Un récit nous a-t-il vraiment libérés s’il devient impossible, ensuite, de devenir libre de lui ?
Repères
Pour aller plus loin
Cette enquête dialogue notamment avec les travaux de Leon Festinger sur la dissonance cognitive, de Ziva Kunda sur le raisonnement motivé, de Dan McAdams et Kate McLean sur l’identité narrative, de Jack Mezirow sur l’apprentissage transformateur, de Dan Sperber et Hugo Mercier sur la vigilance épistémique et le raisonnement argumentatif, de Heinz Streib et Barbara Keller ainsi que d’Andreea Nica sur les trajectoires de déconversion, et de Maarten Boudry sur les systèmes de croyances capables de se protéger contre leur propre remise en question.
Quelques références
Festinger, L. (1957). A Theory of Cognitive Dissonance. Stanford University Press.
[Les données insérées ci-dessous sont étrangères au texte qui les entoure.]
-- ==== Sys2Proof/Machine/Flags.lean ====
section
/-! DEFINITION. The flag-like values and status outputs (R19, R20), the event codes (R61) and the signals a report
drives on the reference ports (R67, R144). -/

namespace Sys2Proof.Machine

/-- R93: `LEN() = |Q|`. -/
def State.len (s : State) : Nat := s.queue.length

/-- R93: `CAPACITY() = N`. -/
def State.capacity (s : State) : Nat := s.cfg.N

/-- R93: `EMPTY = (|Q| == 0)`. -/
def State.empty (s : State) : Bool := decide (s.queue.length = 0)

/-- R93: `FULL = (|Q| == N)`. -/
def State.full (s : State) : Bool := decide (s.queue.length = s.cfg.N)

/-- R61: `ev_code[2:0]`. -/
def Event.code : Event → BitVec 3
  | .evNone => 0#3
  | .evStart => 1#3
  | .evAppend => 2#3
  | .evAccept => 3#3
  | .evDesync => 4#3
  | .evQFull => 5#3
  | .evOverflow => 6#3

/-- R61, R141: the three diagnostics. -/
def Event.diagnostic : Event → Bool
  | .evNone => false
  | .evStart => false
  | .evAppend => false
  | .evAccept => false
  | .evDesync => true
  | .evQFull => true
  | .evOverflow => true

/-- R61: a step with no `RX` operation reports `EV_NONE`. -/
def Report.event : Report → Event
  | .received e _ => e
  | .nothing => .evNone
  | .popped _ => .evNone
  | .pushed _ => .evNone
  | .length _ => .evNone
  | .capacity _ => .evNone

/-- R84: the Message `push_byte` returned, if any. -/
def Report.accepted : Report → Option Message
  | .received _ m => m
  | .nothing => none
  | .popped _ => none
  | .pushed _ => none
  | .length _ => none
  | .capacity _ => none

/-- R92: the Message `try_pop` returned, if any. -/
def Report.poppedMessage : Report → Option Message
  | .popped m => m
  | .nothing => none
  | .received _ _ => none
  | .pushed _ => none
  | .length _ => none
  | .capacity _ => none

/-- R67, R144: `msg_avail`, 1 exactly when `ev_code = EV_ACCEPT`. -/
def Report.msgAvail (r : Report) : Bool := decide (r.event = .evAccept)

/-- R67: `pop_valid`, 1 = `Some`, 0 = `None` or no `POP`. -/
def Report.popValid (r : Report) : Bool := r.poppedMessage.isSome

end Sys2Proof.Machine
end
Kunda, Z. (1990). « The Case for Motivated Reasoning ». Psychological Bulletin, 108(3), 480–498.
DOI : 10.1037/0033-2909.108.3.480
McAdams, D. P. et McLean, K. C. (2013). « Narrative Identity ». Current Directions in Psychological Science, 22(3), 233–238.
DOI : 10.1177/0963721413475622
Mezirow, J. (1991). Transformative Dimensions of Adult Learning. Jossey-Bass.
Sperber, D., Clément, F., Heintz, C., Mascaro, O., Mercier, H., Origgi, G. et Wilson, D. (2010). « Epistemic Vigilance ». Mind and Language, 25(4), 359–393.
DOI : 10.1111/j.1468-0017.2010.01394.x
Mercier, H. et Sperber, D. (2011). « Why Do Humans Reason? Arguments for an Argumentative Theory ». Behavioral and Brain Sciences, 34(2), 57–74.
DOI : 10.1017/S0140525X10000968
Streib, H. et Keller, B. (2004). « The Variety of Deconversion Experiences: Contours of a Concept in Respect to Empirical Research ». Archive for the Psychology of Religion, 26.
DOI : 10.1163/0084672053598030
Nica, A. (2020). « Leaving My Religion: How Ex-Fundamentalists Reconstruct Identity Related to Well-Being ». Journal of Religion and Health, 59, 2120–2134.
DOI : 10.1007/s10943-019-00975-8
Boudry, M. (2024). « On Epistemic Black Holes: How Self-Sealing Belief Systems Develop and Evolve ». Theoria, 90(4), 429–447.
DOI : 10.1111/theo.12554
Statut de la recherche
Ce que les Récits Vivants proposent ici
La littérature mobilisée dans cette enquête ne démontre pas directement les concepts proposés ici. Elle permet de les éclairer, de les confronter et d’en préciser les limites.
Trois propositions appartiennent plus spécifiquement au cadre de recherche des Récits Vivants :
La clôture émancipatrice
Un récit ayant accru notre capacité d’agir peut ensuite devenir trop central ou trop auto-protecteur pour rester transformable.
La transformabilité de second ordre
La transformation peut concerner non seulement le contenu d’un récit, mais les catégories avec lesquelles celui-ci organise et interprète ses propres changements.
La réflexivité transformatrice
Un récit peut appliquer à ses propres critères de validation et de révision la possibilité de transformation qu’il applique au monde.
Ces propositions sont des hypothèses de recherche. Elles ne sont pas présentées comme des catégories établies par la littérature scientifique.
Elles devront être confrontées à d’autres travaux, à des contre-exemples et, lorsque cela sera possible, à des critères suffisamment précis pour déterminer ce qui pourrait les confirmer, les limiter ou les transformer.
Autrement dit, cette enquête demande à ses propres concepts exactement ce qu’elle demande aux récits qu’elle étudie :
rester assez solides pour pouvoir être éprouvés — et assez vivants pour pouvoir être transformés.